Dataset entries
=== Section Start ===
/-- A step of the table: RECV of a combining group: its pieces are folded in order once all are there, and a piece of another length than CL ends the run (R383, R389, R392). -/
def execRecvCmb (ctx : Nat) (s : State) : Host.Outcome State Fault Refusal :=
  .next (seqStep ctx (fun s c w => match w with
    | .recvCmb d hop chunk n =>
      let ch := c.chunk chunk
      let mine (t : Slot) : Bool := t.comb && t.chunk.toNat == ch && t.hop.toNat == hop && t.step == c.key.extractLsb' 0 16 && t.fmt == c.tf
        && t.tag.toNat + 1 == n
      let ts := c.slots.filter mine
      if ts.any (fun t => t.len.isSome && t.len != some c.cl) then some (.error { reason := 1, detail := 11 })
      else match ts.findSome? (·.len) with
      | none => some (.ok (seqWait ctx s))
      | some len =>
        let vals := ((List.range len).map (fun i => foldGroup c ch hop n i ts (n + 1) none)).toArray
        if vals.any (fun v => match v with | some (_, _, _, k) => k + 1 < n | none => true) then some (.ok (seqWait ctx s))
        else
          let at' (i : Nat) : Nat × Bool × BitVec 7 × Nat := ((vals[i]?).getD none).getD (0, false, 0, 0)
          let (b, fl) := buildChunk s c.tf.toNat len (fun i => ((at' i).1, (at' i).2.2.1)) (fun i => (at' i).2.1)
          let fl := ts.foldl (fun a t => a ||| t.fl.zeroExtend 7) fl
          let s := s.setCtx ctx { c.setBuf d b with slots := c.slots.filter (fun t => !mine t) }
          some (.ok (seqNext ctx (raiseSeq ctx fl s)))
    | _ => none) s)

/-! ## RED, COPY, CMPR (R384 to R387) -/

/-- A step of the table: RED (R384). -/
def execRed (ctx : Nat) (s : State) : Host.Outcome State Fault Refusal :=
  .next (seqStep ctx (fun s c w => match w with
    | .red d a b =>
      some (match c.buf a, c.buf b with
        | .ok x, .ok y =>
          let (r, fl) := buildChunk s 5 c.cl
            (fun i => roundOp 5 0 false 0 (addVal 0 (decodeVal x.fmt.toNat (chunkAt x.fmt.toNat x.data i)) (decodeVal y.fmt.toNat (chunkAt y.fmt.toNat y.data i))))
            (fun i => x.poison.testBit i || y.poison.testBit i)
          .ok (seqNext ctx (raiseSeq ctx fl (s.setCtx ctx (c.setBuf d r))))
        | .error f, _ => .error f
        | _, .error f => .error f)
    | _ => none) s)

/-- The address a COPY or a CMPR uses (R385, R386). -/
def Ctx.chunkAddr (c : Ctx) (q chunk es : Nat) : Word := c.qreg q + BitVec.ofNat 64 (c.chunk chunk * c.cl * es)

/-- A chunk from bytes in memory, with the marks of the elements they make. -/
def bufOfBytes (f n : Nat) (l : List MarkedByte) : Buf :=
  let es := fmtBytes f
  let bad := (l.map Prod.snd).toArray
  { fmt := BitVec.ofNat 5 f, data := ofBytes (l.map Prod.fst),
    poison := pack 1 n (fun i => if (List.range es).any (fun j => (bad[i * es + j]?).getD false) then 1 else 0), upsets := [] }

/-- A chunk's bytes with their marks. -/
def bytesOfBuf (n : Nat) (b : Buf) : List MarkedByte :=
  let es := fmtBytes b.fmt.toNat
  (bytesOf (n * es) b.data).zipIdx.map (fun p => (p.1, b.poison.testBit (p.2 / es)))

/-- Why a context may not write `n` bytes: every check comes before the first access (R385). -/
def seqWriteFault (s : State) (c : Ctx) (align n : Nat) (a : Word) : Option SeqFault :=
  if isRemote a then some { reason := 1, detail := 10 }
  else if a.toNat % align ≠ 0 then some { reason := 7, detail := 0 }
  else match agentFault s c.space .store a n with
    | some (f, _) => some (accessFault f)
    | none => if agentDown s c.space .store a n then some { reason := 4, detail := 0 } else none

/-- Write bytes for a context. -/
def seqWrite (s : State) (c : Ctx) (align : Nat) (a : Word) (l : List MarkedByte) : Except SeqFault State :=
  match seqWriteFault s c align l.length a with
  | some f => .error f
  | none => .ok (agentStore s c.space a l false).1

/-- A step of the table: COPY in mode 0 (R385). -/
def execCopyLd (ctx : Nat) (s : State) : Host.Outcome State Fault Refusal :=
  .next (seqStep ctx (fun s c w => match w with
    | .copyLd d q chunk f =>
      let a := c.chunkAddr q chunk (fmtBytes f)
      some (match seqRead s c (fmtBytes f) (c.cl * fmtBytes f) a with
        | .error e => .error e
        | .ok l => .ok (seqNext ctx ((agentPass s c.space a l.length false).setCtx ctx (c.setBuf d (bufOfBytes f c.cl l)))))
    | _ => none) s)

/-- A step of the table: COPY in mode 1 (R385, R419). -/
def execCopySt (ctx : Nat) (s : State) : Host.Outcome State Fault Refusal :=
  .next (seqStep ctx (fun s c w => match w with
    | .copySt b q chunk =>
      some (match c.buf b with
        | .error e => .error e
        | .ok x =>
          let es := fmtBytes x.fmt.toNat
          match seqWrite s c es (c.chunkAddr q chunk es) (bytesOfBuf c.cl x) with
          | .error e => .error e
          | .ok s => .ok (seqNext ctx s))
    | _ => none) s)

/-- A step of the table: COPY in mode 2 (R385). -/
def execCopyBuf (ctx : Nat) (s : State) : Host.Outcome State Fault Refusal :=
  .next (seqStep ctx (fun s c w => match w with
    | .copyBuf d a =>
      some (match c.buf a with
        | .error e => .error e
        | .ok x => .ok (seqNext ctx (s.setCtx ctx (c.setBuf d x))))
    | _ => none) s)

/-- Whether a narrowed value is finite. -/
def finiteVal : Val → Bool | .fin _ _ _ _ => true | _ => false

/-- One element of a CMPR: the narrowed bits, the new residual, and the flags (R386). -/
def cmprElem (tf z : Nat) (x : Val) (res : Nat) : Nat × Nat × BitVec 7 :=
  let s := roundOp 5 0 false 0 (addVal 0 x (decodeVal 5 res))
  let n := narrowVal tf z (decodeVal 5 s.1)
  let back : Nat × BitVec 7 :=
    if finiteVal (decodeVal tf n.1) then roundOp 5 0 false 0 (addVal 0 (decodeVal 5 s.1) (match decodeVal tf n.1 with | .fin g m e r => .fin (!g) m e r | v => v)) else (0, 0)
  (n.1, back.1, s.2 ||| n.2 ||| back.2)

/-- A step of the table: CMPR (R386, R395). -/
def execCmpr (ctx : Nat) (s : State) : Host.Outcome State Fault Refusal :=
  .next (seqStep ctx (fun s c w => match w with
    | .cmpr d a q hop chunk =>
      some (match c.buf a with
        | .error e => .error e
        | .ok x =>
          let addr := c.chunkAddr q chunk 4
          match seqRead s c 4 (4 * c.cl) addr with
          | .error e => .error e
          | .ok l =>
            let res := bufOfBytes 5 c.cl l
            let tf := c.tf.toNat
            let bad (i : Nat) : Bool := x.poison.testBit i || res.poison.testBit i
            let r (i : Nat) : Nat × Nat × BitVec 7 :=
              cmprElem tf (c.draw (c.chunk chunk) i hop) (decodeVal x.fmt.toNat (chunkAt x.fmt.toNat x.data i)) (chunkAt 5 res.data i)
            let (n, fl) := buildChunk s tf c.cl (fun i => ((r i).1, (r i).2.2)) bad
            let (back, _) := buildChunk { s with fresh := s.fresh + 16384 } 5 c.cl (fun i => ((r i).2.1, 0)) bad
            match seqWrite (agentPass s c.space addr l.length false) c 4 addr (bytesOfBuf c.cl back) with
            | .error e => .error e
            | .ok s => .ok (seqNext ctx (raiseSeq ctx fl (s.setCtx ctx (c.setBuf d n)))))
    | _ => none) s)

/-! ## WAIT, SIG, LOOP, JUMP, END (R388) -/

/-- The address of a WAIT or a SIG. -/
def Ctx.flagAt (c : Ctx) (q idx : Nat) : Word := c.qreg q + BitVec.ofNat 64 (8 * idx)

/-- WAIT: completes once the doubleword has reached VAL (R388). -/
def waitWord (ctx : Nat) (s : State) : State :=
  seqStep ctx (fun s c w => match w with
    | .wait q idx val =>
      some (match seqRead s c 8 8 (c.flagAt q idx) with
        | .error e => .error e
        | .ok l =>
          let s := agentPass s c.space (c.flagAt q idx) 8 false
          if ofBytes (l.map Prod.fst) ≥ val then .ok (seqNext ctx s) else .ok (seqWait ctx s))
    | _ => none) s

/-- A step of the table: WAIT (R388). -/
def execWait (ctx : Nat) (s : State) : Host.Outcome State Fault Refusal := .next (waitWord ctx s)

/-- A step of the table: a waiting WAIT finds its condition met (R388). -/
def execSeqWaitMet (ctx : Nat) (s : State) : Host.Outcome State Fault Refusal := .next (if (s.ctx ctx).st = 2 then waitWord ctx s else s)

/-- A step of the table: SIG waits for older plain SENDs to be acknowledged, then writes VAL; at a domain address it completes on the acknowledgement
(R388). -/
def execSig (ctx : Nat) (s : State) : Host.Outcome State Fault Refusal :=
  .next (seqStep ctx (fun s c w => match w with
    | .sig q idx val =>
      if !c.staged.isEmpty then some (.ok s)
      else
        let a := c.flagAt q idx
        if a.toNat % 8 ≠ 0 then some (.error { reason := 7, detail := 0 })
        else if !isRemote a then
          some (match seqWrite s c 8 a ((bytesOf 8 val).map (fun b => (b, false))) with | .error e => .error e | .ok s => .ok (seqNext ctx s))
        else if remoteRefused s c.part a then some (.error { reason := 4, detail := 9 })
        else some (match agentRemote s (.context ctx) (ctxAwait ctx) (requestsOf s c.part false .run 8 [{ key := 0, addr := a, val := val, mask := 0 }]) with
          | .waiting s => .ok s
          | .answered s ans => if (answerTo ans 0).bad then .ok (seqFail ctx { reason := 4, detail := 0 } s) else .ok (seqNext ctx s))
    | _ => none) s)

/-- Jump `off` words from the present word. -/
def seqJump (k : Nat) (off : Int) (s : State) : State := let c := s.ctx k; s.setCtx k { c with pc := c.pc + BitVec.ofInt 64 (8 * off), st := 1 }

/-- A step of the table: LOOP (R388). -/
def execLoop (ctx : Nat) (s : State) : Host.Outcome State Fault Refusal :=
  .next (seqStep ctx (fun s c w => match w with
    | .loop l count off =>
      let (n, it) := ((c.loops.toList[l]?).getD none).getD (count, 0)
      let put (x : Option (Nat × Nat)) : State := s.setCtx ctx { c with loops := c.loops.mapIdx (fun i y => if i == l then x else y) }
      some (.ok (if n - 1 = 0 then seqNext ctx (put none) else seqJump ctx off (put (some (n - 1, it + 1)))))
    | _ => none) s)

/-- A step of the table: JUMP (R388). -/
def execJump (ctx : Nat) (s : State) : Host.Outcome State Fault Refusal :=
  .next (seqStep ctx (fun s _ w => match w with | .jump off => some (.ok (seqJump ctx off s)) | _ => none) s)

/-- A step of the table: END waits as SIG does, writes the completion flag and leaves the context idle (R388). -/
def execSeqEnd (ctx : Nat) (s : State) : Host.Outcome State Fault Refusal :=
  .next (seqStep ctx (fun s c w => match w with
    | .done =>
      if !c.staged.isEmpty then some (.ok (s.setCtx ctx { c with st := 3 }))
      else some (.ok (writeFlag (s.setCtx ctx { c with st := 0 }) c.space 14 (ctx / 16) c.flagAddr c.flagVal))
    | _ => none) s)

end Sys2Proof.Machine
end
=== Section End ===
Exercise brief = How many lines in the entries contain the string "waits"? Give the number only.

Output of the exercise = 2